The world would be better when such things knew their place, in any event. Ghyran had yet to be tamed. That was why the Glotts were so determined to find the so-called Radiant Queen. It was Alarielle who was somehow stymieing Nurgle’s advances in this realm, Alarielle whose subtle song raised forests to walk and cleansed that which had been fairly befouled. And it was Alarielle whom Nurgle wanted. It was said, by those who would know, that there was a cage of crystalline pus, hardened in the heat of Nurgle’s cauldron, somewhere in the garden, waiting for its prisoner. When the Radiant Queen was at last his, these knowledgeable sorts said, Grandfather would cage her, and hang her from his bower, and listen to her beautiful song into eternity.
Who says the gods don’t understand romance, Morbidex thought, as he brought Tripletongue to a halt in a cloud of dust. The largest of the world pimples was a truly mountainous boil of dripping earth, topped by a cloudy bubble of beautiful vileness. It was magnificent.
‘Too bad,’ Morbidex murmured.
‘What was that, Twiceborn?’ Otto asked, peering down at him. The oldest of the Glotts was a bulky warrior, as big as Morbidex, and his lumpen frame was fair to bursting with the favour of Nurgle. He carried a scythe, like Morbidex, though his was wreathed with even more baleful enchantments.
‘I said it’s a shame,’ Morbidex said, reclining in his saddle. He scratched the chin of a nurgling. ‘Think of how big it might get…’
‘We all must make sacrifices to keep pests out of the garden,’ Otto said. He smacked Ghurk on the head with the butt of his scythe. ‘Hup, Ghurk. Give it a squeeze.’
Ghurk made a sound of assent and reached out with his giant tentacle. The tendril slithered about the cusp of the world pimple and contracted with a sound like grinding rocks.
‘Hurry, Ghurk,’ Otto said, as he hunched forward. ‘Hurry! They are almost past us!’
Morbidex looked up, and saw the island pass overhead. Soil and rocks fell from its vast belly, to smash into the mire below. Water exploded upwards as a chunk of rock hammered down nearby, and Tripletongue gave a bleat of surprise. Morbidex leaned forward and dug his fingers into the maggoth’s hide.
‘Easy, you fearful brute, it’s just a bit of soil, think nothing of it,’ he grated, even as he cocked an eye towards the hovering landmass.

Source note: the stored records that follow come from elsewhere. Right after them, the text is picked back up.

/-! ### `memWrite` -/

@[simp] theorem memWrite_cmd (s : State) (sp : Space) (o : Nat) (v : Bytes) : (memWrite s sp o v).cmd = s.cmd := by cases sp <;> rfl
@[simp] theorem memWrite_err (s : State) (sp : Space) (o : Nat) (v : Bytes) : (memWrite s sp o v).err = s.err := by cases sp <;> rfl
@[simp] theorem memWrite_keyLen (s : State) (sp : Space) (o : Nat) (v : Bytes) : (memWrite s sp o v).keyLen = s.keyLen := by cases sp <;> rfl
@[simp] theorem memWrite_ivLen (s : State) (sp : Space) (o : Nat) (v : Bytes) : (memWrite s sp o v).ivLen = s.ivLen := by cases sp <;> rfl
@[simp] theorem memWrite_dinLen (s : State) (sp : Space) (o : Nat) (v : Bytes) : (memWrite s sp o v).dinLen = s.dinLen := by cases sp <;> rfl
@[simp] theorem memWrite_doutLen (s : State) (sp : Space) (o : Nat) (v : Bytes) : (memWrite s sp o v).doutLen = s.doutLen := by cases sp <;> rfl
@[simp] theorem memWrite_fei (s : State) (sp : Space) (o : Nat) (v : Bytes) : (memWrite s sp o v).fei = s.fei := by cases sp <;> rfl
@[simp] theorem memWrite_spn (s : State) (sp : Space) (o : Nat) (v : Bytes) : (memWrite s sp o v).spn = s.spn := by cases sp <;> rfl
@[simp] theorem memWrite_tea (s : State) (sp : Space) (o : Nat) (v : Bytes) : (memWrite s sp o v).tea = s.tea := by cases sp <;> rfl
@[simp] theorem memWrite_xtea (s : State) (sp : Space) (o : Nat) (v : Bytes) : (memWrite s sp o v).xtea = s.xtea := by cases sp <;> rfl
@[simp] theorem memWrite_xxt (s : State) (sp : Space) (o : Nat) (v : Bytes) : (memWrite s sp o v).xxt = s.xxt := by cases sp <;> rfl
@[simp] theorem memWrite_str (s : State) (sp : Space) (o : Nat) (v : Bytes) : (memWrite s sp o v).str = s.str := by cases sp <;> rfl
@[simp] theorem memWrite_pending (s : State) (sp : Space) (o : Nat) (v : Bytes) : (memWrite s sp o v).pending = s.pending := by cases sp <;> rfl
@[simp] theorem memWrite_response (s : State) (sp : Space) (o : Nat) (v : Bytes) : (memWrite s sp o v).response = s.response := by cases sp <;> rfl
@[simp] theorem memWrite_draws (s : State) (sp : Space) (o : Nat) (v : Bytes) : (memWrite s sp o v).draws = s.draws := by cases sp <;> rfl
@[simp] theorem memWrite_staleReads (s : State) (sp : Space) (o : Nat) (v : Bytes) : (memWrite s sp o v).staleReads = s.staleReads := by cases sp <;> rfl
@[simp] theorem memWrite_key_keyBuf (s : State) (o : Nat) (v : Bytes) : (memWrite s .key o v).keyBuf = s.keyBuf.writeBytes o v := rfl
@[simp] theorem memWrite_key_ivBuf (s : State) (o : Nat) (v : Bytes) : (memWrite s .key o v).ivBuf = s.ivBuf := rfl
@[simp] theorem memWrite_key_dinBuf (s : State) (o : Nat) (v : Bytes) : (memWrite s .key o v).dinBuf = s.dinBuf := rfl
@[simp] theorem memWrite_key_doutBuf (s : State) (o : Nat) (v : Bytes) : (memWrite s .key o v).doutBuf = s.doutBuf := rfl
@[simp] theorem memWrite_iv_keyBuf (s : State) (o : Nat) (v : Bytes) : (memWrite s .iv o v).keyBuf = s.keyBuf := rfl
@[simp] theorem memWrite_iv_ivBuf (s : State) (o : Nat) (v : Bytes) : (memWrite s .iv o v).ivBuf = s.ivBuf.writeBytes o v := rfl
@[simp] theorem memWrite_iv_dinBuf (s : State) (o : Nat) (v : Bytes) : (memWrite s .iv o v).dinBuf = s.dinBuf := rfl
@[simp] theorem memWrite_iv_doutBuf (s : State) (o : Nat) (v : Bytes) : (memWrite s .iv o v).doutBuf = s.doutBuf := rfl
@[simp] theorem memWrite_din_keyBuf (s : State) (o : Nat) (v : Bytes) : (memWrite s .din o v).keyBuf = s.keyBuf := rfl
@[simp] theorem memWrite_din_ivBuf (s : State) (o : Nat) (v : Bytes) : (memWrite s .din o v).ivBuf = s.ivBuf := rfl
@[simp] theorem memWrite_din_dinBuf (s : State) (o : Nat) (v : Bytes) : (memWrite s .din o v).dinBuf = s.dinBuf.writeBytes o v := rfl
@[simp] theorem memWrite_din_doutBuf (s : State) (o : Nat) (v : Bytes) : (memWrite s .din o v).doutBuf = s.doutBuf := rfl
@[simp] theorem memWrite_dout_keyBuf (s : State) (o : Nat) (v : Bytes) : (memWrite s .dout o v).keyBuf = s.keyBuf := rfl
@[simp] theorem memWrite_dout_ivBuf (s : State) (o : Nat) (v : Bytes) : (memWrite s .dout o v).ivBuf = s.ivBuf := rfl
@[simp] theorem memWrite_dout_dinBuf (s : State) (o : Nat) (v : Bytes) : (memWrite s .dout o v).dinBuf = s.dinBuf := rfl
@[simp] theorem memWrite_dout_doutBuf (s : State) (o : Nat) (v : Bytes) : (memWrite s .dout o v).doutBuf = s.doutBuf.writeBytes o v := rfl

/-! ### `putOperand` -/

@[simp] theorem putOperand_cmd (s : State) (sp : Space) (v : Bytes) : (putOperand sp v s).cmd = s.cmd := by cases sp <;> rfl
@[simp] theorem putOperand_err (s : State) (sp : Space) (v : Bytes) : (putOperand sp v s).err = s.err := by cases sp <;> rfl
@[simp] theorem putOperand_fei (s : State) (sp : Space) (v : Bytes) : (putOperand sp v s).fei = s.fei := by cases sp <;> rfl
@[simp] theorem putOperand_spn (s : State) (sp : Space) (v : Bytes) : (putOperand sp v s).spn = s.spn := by cases sp <;> rfl
@[simp] theorem putOperand_tea (s : State) (sp : Space) (v : Bytes) : (putOperand sp v s).tea = s.tea := by cases sp <;> rfl
@[simp] theorem putOperand_xtea (s : State) (sp : Space) (v : Bytes) : (putOperand sp v s).xtea = s.xtea := by cases sp <;> rfl
@[simp] theorem putOperand_xxt (s : State) (sp : Space) (v : Bytes) : (putOperand sp v s).xxt = s.xxt := by cases sp <;> rfl
@[simp] theorem putOperand_str (s : State) (sp : Space) (v : Bytes) : (putOperand sp v s).str = s.str := by cases sp <;> rfl
@[simp] theorem putOperand_pending (s : State) (sp : Space) (v : Bytes) : (putOperand sp v s).pending = s.pending := by cases sp <;> rfl
@[simp] theorem putOperand_response (s : State) (sp : Space) (v : Bytes) : (putOperand sp v s).response = s.response := by cases sp <;> rfl
@[simp] theorem putOperand_draws (s : State) (sp : Space) (v : Bytes) : (putOperand sp v s).draws = s.draws := by cases sp <;> rfl
@[simp] theorem putOperand_staleReads (s : State) (sp : Space) (v : Bytes) : (putOperand sp v s).staleReads = s.staleReads := by cases sp <;> rfl
@[simp] theorem putOperand_key_keyLen (s : State) (v : Bytes) : (putOperand .key v s).keyLen = v.length := rfl
@[simp] theorem putOperand_key_ivLen (s : State) (v : Bytes) : (putOperand .key v s).ivLen = s.ivLen := rfl
@[simp] theorem putOperand_key_dinLen (s : State) (v : Bytes) : (putOperand .key v s).dinLen = s.dinLen := rfl
@[simp] theorem putOperand_key_doutLen (s : State) (v : Bytes) : (putOperand .key v s).doutLen = s.doutLen := rfl
@[simp] theorem putOperand_key_keyBuf (s : State) (v : Bytes) : (putOperand .key v s).keyBuf = s.keyBuf.writeBytes 0 v := rfl
@[simp] theorem putOperand_key_ivBuf (s : State) (v : Bytes) : (putOperand .key v s).ivBuf = s.ivBuf := rfl
@[simp] theorem putOperand_key_dinBuf (s : State) (v : Bytes) : (putOperand .key v s).dinBuf = s.dinBuf := rfl
@[simp] theorem putOperand_key_doutBuf (s : State) (v : Bytes) : (putOperand .key v s).doutBuf = s.doutBuf := rfl
@[simp] theorem putOperand_iv_keyLen (s : State) (v : Bytes) : (putOperand .iv v s).keyLen = s.keyLen := rfl
@[simp] theorem putOperand_iv_ivLen (s : State) (v : Bytes) : (putOperand .iv v s).ivLen = v.length := rfl
@[simp] theorem putOperand_iv_dinLen (s : State) (v : Bytes) : (putOperand .iv v s).dinLen = s.dinLen := rfl
@[simp] theorem putOperand_iv_doutLen (s : State) (v : Bytes) : (putOperand .iv v s).doutLen = s.doutLen := rfl
@[simp] theorem putOperand_iv_keyBuf (s : State) (v : Bytes) : (putOperand .iv v s).keyBuf = s.keyBuf := rfl
@[simp] theorem putOperand_iv_ivBuf (s : State) (v : Bytes) : (putOperand .iv v s).ivBuf = s.ivBuf.writeBytes 0 v := rfl
@[simp] theorem putOperand_iv_dinBuf (s : State) (v : Bytes) : (putOperand .iv v s).dinBuf = s.dinBuf := rfl
@[simp] theorem putOperand_iv_doutBuf (s : State) (v : Bytes) : (putOperand .iv v s).doutBuf = s.doutBuf := rfl
@[simp] theorem putOperand_din_keyLen (s : State) (v : Bytes) : (putOperand .din v s).keyLen = s.keyLen := rfl
@[simp] theorem putOperand_din_ivLen (s : State) (v : Bytes) : (putOperand .din v s).ivLen = s.ivLen := rfl
@[simp] theorem putOperand_din_dinLen (s : State) (v : Bytes) : (putOperand .din v s).dinLen = v.length := rfl
@[simp] theorem putOperand_din_doutLen (s : State) (v : Bytes) : (putOperand .din v s).doutLen = s.doutLen := rfl
@[simp] theorem putOperand_din_keyBuf (s : State) (v : Bytes) : (putOperand .din v s).keyBuf = s.keyBuf := rfl
@[simp] theorem putOperand_din_ivBuf (s : State) (v : Bytes) : (putOperand .din v s).ivBuf = s.ivBuf := rfl
@[simp] theorem putOperand_din_dinBuf (s : State) (v : Bytes) : (putOperand .din v s).dinBuf = s.dinBuf.writeBytes 0 v := rfl
@[simp] theorem putOperand_din_doutBuf (s : State) (v : Bytes) : (putOperand .din v s).doutBuf = s.doutBuf := rfl
@[simp] theorem putOperand_dout_keyLen (s : State) (v : Bytes) : (putOperand .dout v s).keyLen = s.keyLen := rfl
@[simp] theorem putOperand_dout_ivLen (s : State) (v : Bytes) : (putOperand .dout v s).ivLen = s.ivLen := rfl
@[simp] theorem putOperand_dout_dinLen (s : State) (v : Bytes) : (putOperand .dout v s).dinLen = s.dinLen := rfl
@[simp] theorem putOperand_dout_doutLen (s : State) (v : Bytes) : (putOperand .dout v s).doutLen = v.length := rfl
@[simp] theorem putOperand_dout_keyBuf (s : State) (v : Bytes) : (putOperand .dout v s).keyBuf = s.keyBuf := rfl
@[simp] theorem putOperand_dout_ivBuf (s : State) (v : Bytes) : (putOperand .dout v s).ivBuf = s.ivBuf := rfl
@[simp] theorem putOperand_dout_dinBuf (s : State) (v : Bytes) : (putOperand .dout v s).dinBuf = s.dinBuf := rfl
@[simp] theorem putOperand_dout_doutBuf (s : State) (v : Bytes) : (putOperand .dout v s).doutBuf = s.doutBuf.writeBytes 0 v := rfl

/-! ### `resolveOperand` -/

/-- An operand that is not empty is left as it is. -/
theorem resolveOperand_of_ne {s : State} {sp : Space} (n : Nat) (h : lenOf s sp ≠ 0) : resolveOperand sp n s = s := if_neg h

/-- An empty operand is drawn. -/
theorem resolveOperand_of_eq {s : State} {sp : Space} (n : Nat) (h : lenOf s sp = 0) :
    resolveOperand sp n s = putOperand sp (rngBytes s.draws n) { s with draws := s.draws + n } := if_pos h

@[simp] theorem resolveOperand_cmd (s : State) (sp : Space) (n : Nat) : (resolveOperand sp n s).cmd = s.cmd := by
  unfold resolveOperand; split <;> simp
@[simp] theorem resolveOperand_err (s : State) (sp : Space) (n : Nat) : (resolveOperand sp n s).err = s.err := by
  unfold resolveOperand; split <;> simp
@[simp] theorem resolveOperand_fei (s : State) (sp : Space) (n : Nat) : (resolveOperand sp n s).fei = s.fei := by
  unfold resolveOperand; split <;> simp
@[simp] theorem resolveOperand_spn (s : State) (sp : Space) (n : Nat) : (resolveOperand sp n s).spn = s.spn := by
  unfold resolveOperand; split <;> simp
@[simp] theorem resolveOperand_tea (s : State) (sp : Space) (n : Nat) : (resolveOperand sp n s).tea = s.tea := by
  unfold resolveOperand; split <;> simp
@[simp] theorem resolveOperand_xtea (s : State) (sp : Space) (n : Nat) : (resolveOperand sp n s).xtea = s.xtea := by
  unfold resolveOperand; split <;> simp
@[simp] theorem resolveOperand_xxt (s : State) (sp : Space) (n : Nat) : (resolveOperand sp n s).xxt = s.xxt := by
  unfold resolveOperand; split <;> simp
@[simp] theorem resolveOperand_str (s : State) (sp : Space) (n : Nat) : (resolveOperand sp n s).str = s.str := by
  unfold resolveOperand; split <;> simp
@[simp] theorem resolveOperand_pending (s : State) (sp : Space) (n : Nat) : (resolveOperand sp n s).pending = s.pending := by
  unfold resolveOperand; split <;> simp
@[simp] theorem resolveOperand_response (s : State) (sp : Space) (n : Nat) : (resolveOperand sp n s).response = s.response := by
  unfold resolveOperand; split <;> simp
@[simp] theorem resolveOperand_staleReads (s : State) (sp : Space) (n : Nat) : (resolveOperand sp n s).staleReads = s.staleReads := by
  unfold resolveOperand; split <;> simp
@[simp] theorem resolveOperand_key_ivLen (s : State) (n : Nat) : (resolveOperand .key n s).ivLen = s.ivLen := by
  unfold resolveOperand; split <;> simp
@[simp] theorem resolveOperand_key_dinLen (s : State) (n : Nat) : (resolveOperand .key n s).dinLen = s.dinLen := by
  unfold resolveOperand; split <;> simp
@[simp] theorem resolveOperand_key_doutLen (s : State) (n : Nat) : (resolveOperand .key n s).doutLen = s.doutLen := by
  unfold resolveOperand; split <;> simp
@[simp] theorem resolveOperand_key_ivBuf (s : State) (n : Nat) : (resolveOperand .key n s).ivBuf = s.ivBuf := by
  unfold resolveOperand; split <;> simp
@[simp] theorem resolveOperand_key_dinBuf (s : State) (n : Nat) : (resolveOperand .key n s).dinBuf = s.dinBuf := by
  unfold resolveOperand; split <;> simp
@[simp] theorem resolveOperand_key_doutBuf (s : State) (n : Nat) : (resolveOperand .key n s).doutBuf = s.doutBuf := by
  unfold resolveOperand; split <;> simp
@[simp] theorem resolveOperand_iv_keyLen (s : State) (n : Nat) : (resolveOperand .iv n s).keyLen = s.keyLen := by
  unfold resolveOperand; split <;> simp
@[simp] theorem resolveOperand_iv_dinLen (s : State) (n : Nat) : (resolveOperand .iv n s).dinLen = s.dinLen := by
  unfold resolveOperand; split <;> simp
@[simp] theorem resolveOperand_iv_doutLen (s : State) (n : Nat) : (resolveOperand .iv n s).doutLen = s.doutLen := by
  unfold resolveOperand; split <;> simp
@[simp] theorem resolveOperand_iv_keyBuf (s : State) (n : Nat) : (resolveOperand .iv n s).keyBuf = s.keyBuf := by
  unfold resolveOperand; split <;> simp
@[simp] theorem resolveOperand_iv_dinBuf (s : State) (n : Nat) : (resolveOperand .iv n s).dinBuf = s.dinBuf := by
  unfold resolveOperand; split <;> simp
@[simp] theorem resolveOperand_iv_doutBuf (s : State) (n : Nat) : (resolveOperand .iv n s).doutBuf = s.doutBuf := by
  unfold resolveOperand; split <;> simp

‘Mayhap we should seek safer ground,’ Orghotts said, looking around warily. More stones fell, plopping into the water with ground-shaking finality. Bodies fell with them too, some clad in silver, others dripping with Nurgle’s blessings. Ethrac’s daemons had met the enemy, and the air was rent by the sounds of battle as winged Stormcasts clashed with plague drones. Morbidex watched, momentarily distracted by the aerial war. He’d never seen the like, at least not in the Mortal Realms. Where the Grandfather’s garden abutted the killing fields of Khorne or the colorful palaces of Tzeentch’s realm, such conflicts were commonplace. But those things were but grand duels, exaggerated and only mockingly serious.
This, however, was true war, and part of him longed to be up there amidst it. He glanced around and saw that his fellow maggoth lords were as rapt as he was, watching the sky-borne battle. Then Ghurk roared, and with a sound like splitting rock, the world pimple ruptured.
Chapter Eleven
Battle in the sky
‘Only the faithful,’ Tegrus shouted as he folded his wings and arrowed towards the plague drone. Hammer crashed against plaguesword as he swept past. Prosecutors from three Stormhosts had launched themselves aloft to engage the daemon-flyers, as the latter swarmed the island, seeking to attack those who stood upon it.
As he swooped through the air, back towards his quarry, Tegrus could see the grey-green reaches of Rotwater Blight spreading out far below him. There too was the shattered husk of the Oak of Ages Past, larger than a range of foothills and rising up as if to catch hold of the sky. From its end flowed a ribbon of pure crystal water, turning midstream to a flow of putrid slop. There, squatting amidst that filth, was the being they had come to find, the Great Unclean One that Gardus had spoken of.
You were right, Steel Soul, he thought, as he rolled through the air.
One of his hammers snapped out to catch a plaguebearer in the head. His blow sent the daemon tumbling from its buzzing mount. The fly contorted with malign urgency, its hairy legs crashing against Tegrus’ armour as it sought to crush him. The acrid stench of it washed over him, choking him. With a strangled shout, he drove his hammers into its pulsing thorax, rupturing the shiny carapace and covering himself in a pungent tide of squirming maggots. The fly plummeted from the air, following its rider to the ground far below. Tegrus grimaced and pressed his hammer to his chest, burning away the creatures that clung to the sigmarite.